10/28/2009

Fast Track to Hell

Interested? I can give you explicit diretions.

It's easy. Just leave your shopping cart in the middle of the parking lot. Ignore the cart corral 8' away and just leave it right there in the middle of the parking lot for someone to hit, bump, or generally make the parking spot unusuable.

I have absolutely no tolerence for this. If you have the ability to push a shopping cart through the store, by God, you can put the cart away. I am not ashamed to say I have spoken up to strangers in the Meijer parking lot asking (ok, telling) them to put their cart away. Which was met with no response verbally, although they did put the cart away.

I'm just saying. If I catch any of you ever not putting your cart away, I will put the beatdown on you post haste. And send you on the aforementioned road to ruin.

OTHERWISE!! I'm doing just splendidly. The pregnancy so far has progressed exactly as expected (well, more like exactly as planned, because I'm not really sure what I expected) and I am feeling great. I have much more energy these days, and the issues of throwing up and feeling ill have all but subsided. I will be 17 weeks this Thursday. Brady & I will be having "the big ultrasound" on 11/23 where we have agreed to find out the sex. (Well, sort of. We want to know, but we want to make it special, so we're having the sonographer print out the picture if the baby has cooperated, and write on it girl or boy. Then we're having her seal it in an envelope and taking it with us to a nice dinner that evening, and finding out together there. We figure it's a surprise on 11/23, or it's a surprise when it comes out, either way. We'd just really like to know, if we can. And we both mean it when we say we DON'T CARE EITHER WAY if it's a girl or a boy, we're just eagerly anticipating a healthy baby.)

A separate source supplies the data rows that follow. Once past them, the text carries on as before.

-- ==== Sys2Proof/Machine/UpdateEngine.lean ====
section
/-! DEFINITION. The update engines: state segments, update programs, the passes NORM, FOLD, APPLY, STAGE and COMMIT, and the
restore check (R274–R293, R297, R365). -/

namespace Sys2Proof.Machine

open Sys2Proof

/-! ## Pass objects (Table 11.2) -/

/-- A shard entry: addresses of the state (or mirror) segment and of the gradient buffer (or staging segment), FRZ_ERR and
NONORM. -/
structure Shard where
  seg : Nat
  grad : Nat
  frzErr : Bool
  nonorm : Bool
  deriving DecidableEq, Repr

/-- A pass object. -/
structure Pass where
  pass : Nat
  nsteps : Nat
  chunkE : Nat
  norm : Nat
  out : Nat
  npart : Nat
  wb : Bool
  sid : Nat
  maxnorm : Nat
  shards : List Shard
  deriving DecidableEq, Repr

/-- Entry `i` of a pass object. -/
def shardAt (o : List Byte) (i : Nat) : Shard :=
  let a := leAt o (64 + 16 * i) 8
  { seg := a % 2 ^ 57, grad := leAt o (72 + 16 * i) 8 % 2 ^ 57, frzErr := bit a 57, nonorm := bit a 58 }

/-- A pass object read from its bytes. -/
def passOf (o : List Byte) : Pass :=
  { pass := leAt o 0 1, nsteps := leAt o 1 1, chunkE := leAt o 4 4, norm := leAt o 0x10 8 % 2 ^ 57,
    out := leAt o 0x18 8 % 2 ^ 57, npart := leAt o 0x22 1, wb := bit (leAt o 0x23 1) 0, sid := leAt o 0x24 4 % 2 ^ 20,
    maxnorm := leAt o 0x28 4, shards := (List.range (leAt o 2 2)).map (shardAt o) }

/-- The update program that a pass object names; empty where it names none. -/
def passProg (m o : List Byte) : List Byte := if leAt o 8 4 = 0 then [] else slice m (leAt o 8 4) (leAt o 0xC 4)

/-- Parts of slice `k` of shards with the given parameter counts: entry, first parameter and end (R274). -/
def partsOf (ps : List Nat) (chunk k : Nat) : List (Nat × Nat × Nat) :=
  (List.range ps.length).filterMap fun e =>
    let base := sumL (ps.take e)
    let p := ps.getD e 0
    let a := max (k * chunk) base - base
    let b := min ((k + 1) * chunk) (base + p) - base
    if a < b then some (e, a, b) else none

/-! ## Update programs (Table 11.3) -/

/-- A descriptor of an update program. -/
structure UDesc where
  cls : Nat
  fmt : Nat
  idx : Nat
  off : Nat
  val : Nat
  deriving DecidableEq, Repr

/-- Descriptor `j` of a program. -/
def udescAt (m : List Byte) (j : Nat) : UDesc :=
  let o := modDescOff m + 32 * j
  { cls := leAt m o 1, fmt := leAt m (o + 1) 1, idx := leAt m (o + 2) 1, off := leAt m (o + 4) 4, val := leAt m (o + 8) 4 }

/-- Descriptors of a program; none without a program. -/
def uDescs (m : List Byte) : List UDesc := if m.isEmpty then [] else (List.range (modNdesc m)).map (udescAt m)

Other than the shopping carts, the only negative I can think of at this time is our sex life. I'm entering that "sex doesn't really sound all that terrible" stage of pregnancy, but all of our pre-pregnancy issues are still hanging over our heads. Hoping we can break past that wall here very shortly, because it won't be too much longer and we'll WISH we had unlimited time and energy for sex!

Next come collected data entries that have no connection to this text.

-- ==== Sys2Proof/Machine/PlanCheck.lean ====
section
/-! DEFINITION. The load checks of a plan image (Table 04.7), FORMAT to VARIANT, in order. -/

namespace Sys2Proof.Machine

open Sys2Proof

/-! ## The record of a failed check (Table 04.8) -/

/-- PLAN_ERR: code, directory index, record index, and the fields of Table 04.7. -/
structure PlanErr where
  code : Nat
  sec : Nat := 0
  idx : Nat := 0
  step : Nat := 0
  link : Nat := 0
  detail : Nat := 0
  owner : Nat := 0
  deriving DecidableEq, Repr

/-- The first failure of a list of checks. -/
def firstErr {α : Type} (f : α → Option PlanErr) : List α → Option PlanErr
  | [] => none
  | x :: l => match f x with
    | some e => some e
    | none => firstErr f l

/-- The first failed condition of a list: its offset. -/
def firstOff (l : List (Bool × Nat)) : Option Nat := (l.find? fun x => x.1).map (·.2)

/-- Bytes of a range are not all zero: the offset of the first. -/
def nonzeroIn (m : List Byte) (a n : Nat) : Option Nat := (filterRange n fun i => leAt m (a + i) 1 ≠ 0).head?.map (a + ·)

/-! ## 0x01 FORMAT -/

/-- Record size of a section type of fixed record size (Table 04.3). -/
def recSize (ty : Nat) : Nat := if ty = 3 || ty = 4 then 8 else 16

/-- Header fields (Table 04.2). -/
def headOff (m : List Byte) (len : Nat) : Option Nat :=
  firstOff [(imgMagic m ≠ 0x4C504B54, 0x00), (imgFmt m ≠ 1, 0x04), (imgLen m ≠ len, 0x78),
    (imgNsec m = 0 || 1024 < imgNsec m || len < 0x80 + 16 * imgNsec m, 0x06),
    (imgSteps m = 0 || 2 ^ 24 < imgSteps m, 0x10), (imgSteps m ≤ imgLoopTo m, 0x14),
    (imgPerU m < 8 || 256 < imgPerU m, 0x18), (imgG16 m < 4 || 128 < imgG16 m, 0x1A),
    (imgNvar m = 0 || 64 < imgNvar m, 0x1B), (2048 < imgSlackExt m, 0x24), (2048 < imgSlackD2d m, 0x26)]

/-- Bytes of `n` VARIANT records from an offset (R102). -/
def variantLen (m : List Byte) : Nat → Nat → Nat
  | 0, _ => 0
  | n + 1, o => let r := 8 + 4 * leAt m (o + 1) 1; r + variantLen m n (o + r)

/-- A directory entry breaks R101, R102 or Table 04.3. -/
def sectionBad (m : List Byte) (len : Nat) (x : Section) : Bool :=
  x.ty = 0 || 8 < x.ty || x.off % 64 ≠ 0 || len < x.off + x.len
    || (if x.ty = 2 || x.ty = 3 then 3 < x.keep else x.keep ≠ 0xFF)
    || (if x.ty = 1 || x.ty = 4 || x.ty = 8 then x.var ≠ 0xFF
        else if x.ty = 5 || x.ty = 7 then 63 < x.var && x.var ≠ 0xFF
        else 63 < x.var || (x.ty = 6 && x.var = 0))
    || (if x.ty = 8 then x.count ≠ 0
        else if x.ty = 6 then x.len < 8 * x.count || x.len ≠ variantLen m x.count x.off
        else x.len ≠ recSize x.ty * x.count)

/-- Two sections are the same instance where Table 04.3 limits instances. -/
def sameInstance (x y : Section) : Bool :=
  x.ty = y.ty && (x.ty = 1 || x.ty = 4 || (x.ty = 6 && x.var = y.var)
    || ((x.ty = 2 || x.ty = 3) && x.var = y.var && x.keep = y.keep))

/-- UNIT lies in the range that KIND admits (R107). -/
def unitOk (kind unit : Nat) : Bool :=
  match kind with
  | 1 => unit < 16
  | 2 => unit < 256
  | 3 => unit < 8
  | 4 => unit < 16 || (0x100 ≤ unit && unit ≤ 0x107)
  | _ => true

/-- Record fields outside their stated ranges: the byte offset. -/
def recordOff (m : List Byte) (len ty o : Nat) : Option Nat :=
  let n := imgSteps m
  let st := leAt m o 3
  match ty with
  | 2 => firstOff [(n ≤ st, o), (leAt m (o + 6) 2 = 0, o + 6)]
  | 3 => firstOff [(n ≤ st, o), (2048 < leAt m (o + 4) 2, o + 4)]
  | 4 => firstOff [(n ≤ st, o), (15 < leAt m (o + 3) 1, o + 3)]
  | 5 => firstOff [(n ≤ st, o), (!unitOk (leAt m (o + 3) 1) (leAt m (o + 4) 2), o + 4),
      (len < leAt m (o + 8) 4 + leAt m (o + 12) 4, o + 8)]
  | 6 => firstOff [(leAt m (o + 1) 1 = 0 || 32 < leAt m (o + 1) 1, o + 1)]
  | 7 =>
    let last := leAt m (o + 4) 3
    let pages := leAt m (o + 8) 2
    firstOff [(n ≤ st, o), (n ≤ last || last < st, o + 4), (pages = 0 || 512 < pages, o + 8)]
  | _ => none

/-- The byte offset of record `i` of a section. -/
def recordAt (m : List Byte) (x : Section) (i : Nat) : Nat :=
  x.off + (if x.ty = 6 then variantLen m i x.off else recSize x.ty * i)

/-- The records of a section with their byte offsets. -/
def recordsIn (m : List Byte) (x : Section) : List (Section × Nat × Nat) :=
  if x.ty = 8 then [] else (List.range x.count).map fun i => (x, i, recordAt m x i)

/-- All records of the image in directory order. -/
def allRecords (m : List Byte) : List (Section × Nat × Nat) := (imgSections m).flatMap (recordsIn m)

/-- Records of a section type. -/
def recordsOf (m : List Byte) (ty : Nat) : List (Section × Nat × Nat) := (sectionsOf m ty).flatMap (recordsIn m)

/-- FORMAT. -/
def State.formatCheck (s : State) (m : List Byte) (base len : Nat) : Option PlanErr :=
  if len < 0x80 then some { code := 1 }
  else match headOff m len with
    | some o => some { code := 1, detail := o }
    | none =>
      if 2 ^ 40 < base + len || s.meetsSystem base len || s.meetsOverflow base len then some { code := 1 }
      else
        let l := imgSections m
        match firstErr (fun (x : Section) =>
            if sectionBad m len x || (l.take x.idx).any (sameInstance x) then
              some { code := 1, sec := x.idx, detail := 0x80 + 16 * x.idx } else none) l with
        | some e => some e
        | none =>
          if (sectionsOf m 1).isEmpty || (sectionsOf m 4).isEmpty then some { code := 1, detail := 0x80 }
          else firstErr (fun (r : Section × Nat × Nat) =>
            (recordOff m len r.1.ty r.2.2).map fun o => { code := 1, sec := r.1.idx, idx := r.2.1, detail := o })
              (allRecords m)

/-! ## 0x02 CRC -/

/-- CRC. -/
def crcCheck (m : List Byte) : Option PlanErr :=
  let c := crc32c (m.take 0x7C ++ List.replicate 4 0 ++ m.drop 0x80)
  if c = imgCrc m then none else some { code := 2, detail := c }

/-! ## 0x03 RESERVED -/

/-- A link that carries scheduled flits: endpoint, torus, Keep–Keep or Keep–Cupola (Table 02.4). -/
def schedLink (l : Nat) : Bool := l < 0x16 || (0x20 ≤ l && l < 0x26) || (0x40 ≤ l && l < 0x60)

/-- A Keep has an end of a link. -/
def keepHas (k l : Nat) : Bool :=
  if l < 0x16 then keepOfLink l = k
  else if l < 0x26 then
    let p := ([(0, 1), (0, 2), (0, 3), (1, 2), (1, 3), (2, 3)] : List (Nat × Nat)).getD (l - 0x20) (0, 1)
    p.1 = k || p.2 = k
  else (l - 0x40) / 8 = k

/-- Reserved bits or directions of a fault key (R108). -/
def keyBad (key : Nat) : Bool := 2 ^ 19 ≤ key || (if bit key 15 then 5 < bits key 16 3 else bits key 16 3 ≠ 0)

/-- Reserved fields and encodings of a record: the byte offset. -/
def reservedOff (m : List Byte) (x : Section) (o : Nat) : Option Nat :=
  let b (i n : Nat) : Nat := leAt m (o + i) n
  match x.ty with
  | 1 =>
    let sink := b 5 1
    firstOff [(2 ^ 20 ≤ b 0 4, o + 2), (8 ≤ b 4 1, o + 4),
      (!(sink = 0xFF || (bit (b 4 1) 1 && (sink ≤ 0x27 || (0x30 ≤ sink && sink ≤ 0x3F)))), o + 5),
      (b 6 2 ≠ 0 && !bit (b 4 1) 0, o + 6), (2 ^ 18 ≤ b 8 4, o + 10), (b 12 4 ≠ 0, o + 12)]
  | 2 =>
    let out := b 3 1
    firstOff [(!schedLink out || !keepHas x.keep out, o + 3),
      (if bit (b 5 1) 1 then b 4 1 ≠ 0xFF else !schedLink (b 4 1), o + 4), (4 ≤ b 5 1, o + 5),
      (2 ^ 20 ≤ b 8 4, o + 10), (2 ^ 20 ≤ b 12 4, o + 14)]
  | 3 => firstOff [(!schedLink (b 3 1) || !keepHas x.keep (b 3 1), o + 3), (b 6 2 ≠ 0, o + 6)]
  | 5 => firstOff [(b 3 1 = 0 || 4 < b 3 1, o + 3), (b 6 2 ≠ 0, o + 6)]
  | 6 => firstOff ((b 4 4 ≠ 0, o + 4) :: (List.range (b 1 1)).map fun j => (keyBad (b (8 + 4 * j) 4), o + 8 + 4 * j))
  | 7 => firstOff [(!(b 3 1 < 0x10 || (0x20 ≤ b 3 1 && b 3 1 ≤ 0x27)), o + 3), (b 7 1 ≠ 0, o + 7)]
  | _ => none

/-- ERR_STEP and ERR_LINK of a record: its STEP or FIRST, and its OUT, interface, UNIT or VAR. -/
def recordPlace (m : List Byte) (ty o : Nat) : Nat × Nat :=
  match ty with
  | 1 => (0, 0)
  | 5 => (leAt m o 3, 0)
  | 6 => (0, leAt m o 1)
  | _ => (leAt m o 3, leAt m (o + 3) 1)

/-- RESERVED. -/
def reservedCheck (m : List Byte) : Option PlanErr :=
  match firstOff (([(2 ^ 15 ≤ imgCoord m, 0x1D), (2 ^ 15 ≤ imgExtent m, 0x1F)] : List (Bool × Nat))
      ++ ([nonzeroIn m 0x22 2, nonzeroIn m 0x2C 76].filterMap id).map fun o => (true, o)) with
  | some o => some { code := 3, detail := o }
  | none => firstErr (fun (r : Section × Nat × Nat) =>
      (reservedOff m r.1 r.2.2).map fun o =>
        let p := recordPlace m r.1.ty r.2.2
        { code := 3, sec := r.1.idx, idx := r.2.1, step := p.1, link := p.2, detail := o }) (allRecords m)

/-! ## 0x04 PLACE, 0x05 STREAM -/

/-- PLACE. -/
def State.placeCheck (s : State) (m : List Byte) : Option PlanErr :=
  if imgCoord m = s.coord && imgExtent m = s.extent then none
  else some { code := 4, detail := s.coord + s.extent * 65536 }

/-- A slot record with its section and index. -/
structure SlotAt where
  sec : Nat
  idx : Nat
  r : SlotRec

/-- Slot records in directory order. -/
def slotAts (m : List Byte) : List SlotAt :=
  (recordsOf m 2).map fun r => { sec := r.1.idx, idx := r.2.1, r := slotRecAt m r.1 r.2.2 }

/-- An error of a slot record. -/
def SlotAt.err (x : SlotAt) (code detail : Nat) : PlanErr :=
  { code := code, sec := x.sec, idx := x.idx, step := x.r.step, link := x.r.out, detail := detail }

/-- STREAM. -/
def streamsCheck (m : List Byte) : Option PlanErr :=
  let sids := (imgStreams m).map StreamRec.sid
  match firstErr (fun (r : Section × Nat × Nat) =>
      let sid := (streamRecAt m r.2.2).sid
      if (sids.take r.2.1).contains sid then some { code := 5, sec := r.1.idx, idx := r.2.1, detail := sid } else none)
      (recordsOf m 1) with
  | some e => some e
  | none => firstErr (fun x => if sids.contains x.r.sid then none else some (x.err 5 x.r.sid)) (slotAts m)

/-! ## 0x06 CONFLICT, 0x07 WINDOW, 0x08 OPEN_MIN, 0x09 CHUNKS (R98, R109) -/

/-- Two slot records claim on one output in one step of one variant. -/
def sameOutput (a b : SlotRec) : Bool := a.var = b.var && a.keep = b.keep && a.step = b.step && a.out = b.out

/-- Claims: slot records other than RECV records. -/
def claimAts (m : List Byte) : List SlotAt := (slotAts m).filter fun x => !x.r.recv

/-- CONFLICT: the later record, and the lowest flit time that it claims again. -/
def conflictCheck (m : List Byte) : Option PlanErr := go [] (claimAts m)
where
  go (seen : List SlotRec) : List SlotAt → Option PlanErr
    | [] => none
    | x :: l =>
      let hits := (seen.filter fun y => sameOutput x.r y && meets x.r.ft x.r.count y.ft y.count).map
        fun y => max x.r.ft y.ft
      match minL hits with
      | some ft => some (x.err 6 (if x.r.ft = 0 then 0 else ft))
      | none => if x.r.ft = 0 then some (x.err 6 0) else go (x.r :: seen) l

/-- WINDOW. -/
def windowCheck (m : List Byte) : Option PlanErr :=
  match firstErr (fun x =>
      let lim := flitTimes x.r.out (imgWindow m - slackOf m x.r.var x.r.step x.r.keep x.r.out)
      if lim < x.r.ft + x.r.count then some (x.err 7 (max x.r.ft lim)) else none) (claimAts m) with
  | some e => some e
  | none => firstErr (fun (r : Section × Nat × Nat) =>
      let w := refreshRecAt m r.2.2
      if imgWindow m < w.start + w.len then
        some { code := 7, sec := r.1.idx, idx := r.2.1, step := w.step, link := w.iface, detail := w.start + w.len }
      else none) (recordsOf m 4)

/-- Claims that R98 admits on an output. -/
def claimLimit (m : List Byte) (l : Nat) : Nat :=
  let n := flitTimes l (imgPeriod m)
  n - 1 - cdiv n 32

/-- OPEN_MIN: the record that carries the count over. -/
def openMinCheck (m : List Byte) : Option PlanErr := go [] (claimAts m)
where
  go (seen : List SlotRec) : List SlotAt → Option PlanErr
    | [] => none
    | x :: l =>
      let cnt := x.r.count + sumL ((seen.filter fun y => sameOutput x.r y).map SlotRec.count)
      if claimLimit m x.r.out < cnt then
        some (x.err 8 (sumL (((claimAts m).filter fun y => sameOutput x.r y.r).map fun y => y.r.count)))
      else go (x.r :: seen) l

/-- CHUNKS: on every hop and step of a stream, sending and receiving. -/
def chunksCheck (m : List Byte) : Option PlanErr :=
  let all := (slotAts m).map SlotAt.r
  firstErr (fun x =>
    let g := all.filter fun y => sameOutput x.r y && y.recv = x.r.recv && y.sid = x.r.sid
    let o := sumL ((g.filter fun y => !y.ovf).map SlotRec.count)
    let f := sumL ((g.filter fun y => y.ovf).map SlotRec.count)
    let bad := 2 ^ 18 < o + f || (match imgStream m x.r.sid with
      | some r => r.coded && (if x.r.recv then o + f ≠ r.chunks + r.ovf else o ≠ r.chunks || f ≠ r.ovf)
      | none => false)
    if bad then some (x.err 9 x.r.sid) else none) (slotAts m)

/-! ## 0x0A FLOW -/

/-- Flit times of records in the order in which chunks take them: ordinary runs, then overflow runs (R109). -/
def flowTimes (l : List SlotRec) : List Nat := runTimes (l.filter fun r => !r.ovf) ++ runTimes (l.filter fun r => r.ovf)

/-- The Turret from which a claim forwards: its IN, or over a Keep–Keep link the IN of the claim that feeds that link in
the same step (R22: one such link). A Keep–Cupola IN is an origin. -/
def flowSource (all : List SlotRec) (r : SlotRec) : Option Nat :=
  if r.inp < 0x16 then some r.inp
  else if r.inp < 0x40 then
    (all.find? fun y => !y.recv && y.var = r.var && y.step = r.step && y.out = r.inp && y.keep ≠ r.keep && y.sid = r.sid
      && y.inp < 0x16).map SlotRec.inp
  else none

/-- Flits sent at given times on an output do not answer the arrivals of a step on a link (R111). -/
def flowBad (all : List SlotRec) (r : SlotRec) (src : Option Nat) (i : Nat) : Bool :=
  let sends := flowTimes (all.filter fun y => !y.recv && sameOutput r y && y.inp = r.inp && y.sid = r.sid)
  match src with
  | none => true
  | some l =>
    let arr := flowTimes (all.filter fun y => y.recv && y.var = r.var && y.step = i && y.out = l && y.sid = r.sid)
    arr.length ≠ sends.length || (List.range sends.length).any fun j =>
      flitOffset r.out (sends.getD j 0) < flitOffset l (arr.getD j 0) + 64

/-- Flits of a stream that does not end here, or that ends at an endpoint of this module, arrive in a step and no hop sends them in
the next (R111). -/
def flowLost (m : List Byte) (all : List SlotRec) (r : SlotRec) : Bool :=
  (match imgStream m r.sid with
    | some x => !x.terminal || x.sink < 0x10
    | none => false)
    && !all.any fun y => !y.recv && y.var = r.var && y.step = imgNext m r.step && y.sid = r.sid && flowSource all y = some r.out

Hope everyone out there in the blogworld is happy and healthy and flu-free!!!!

9/14/2009

Me & My Baby

So far, so good.

The day before I was supposed to take a pregnancy test, I started having a sneaking suspicion that I might be pregnant. I even slyly smiled to myself throughout the day, being smug even, at the prospect. I stopped on the way home from work that day to buy some tests, telling myself I'd wait until the morning. (I was supposed to wait until Friday, August 1st. This was Wednesday, July 30th.) Of course, I got home and couldn't wait. I ran to the bathroom, disobeying the whole "use your first morning urine!" rule.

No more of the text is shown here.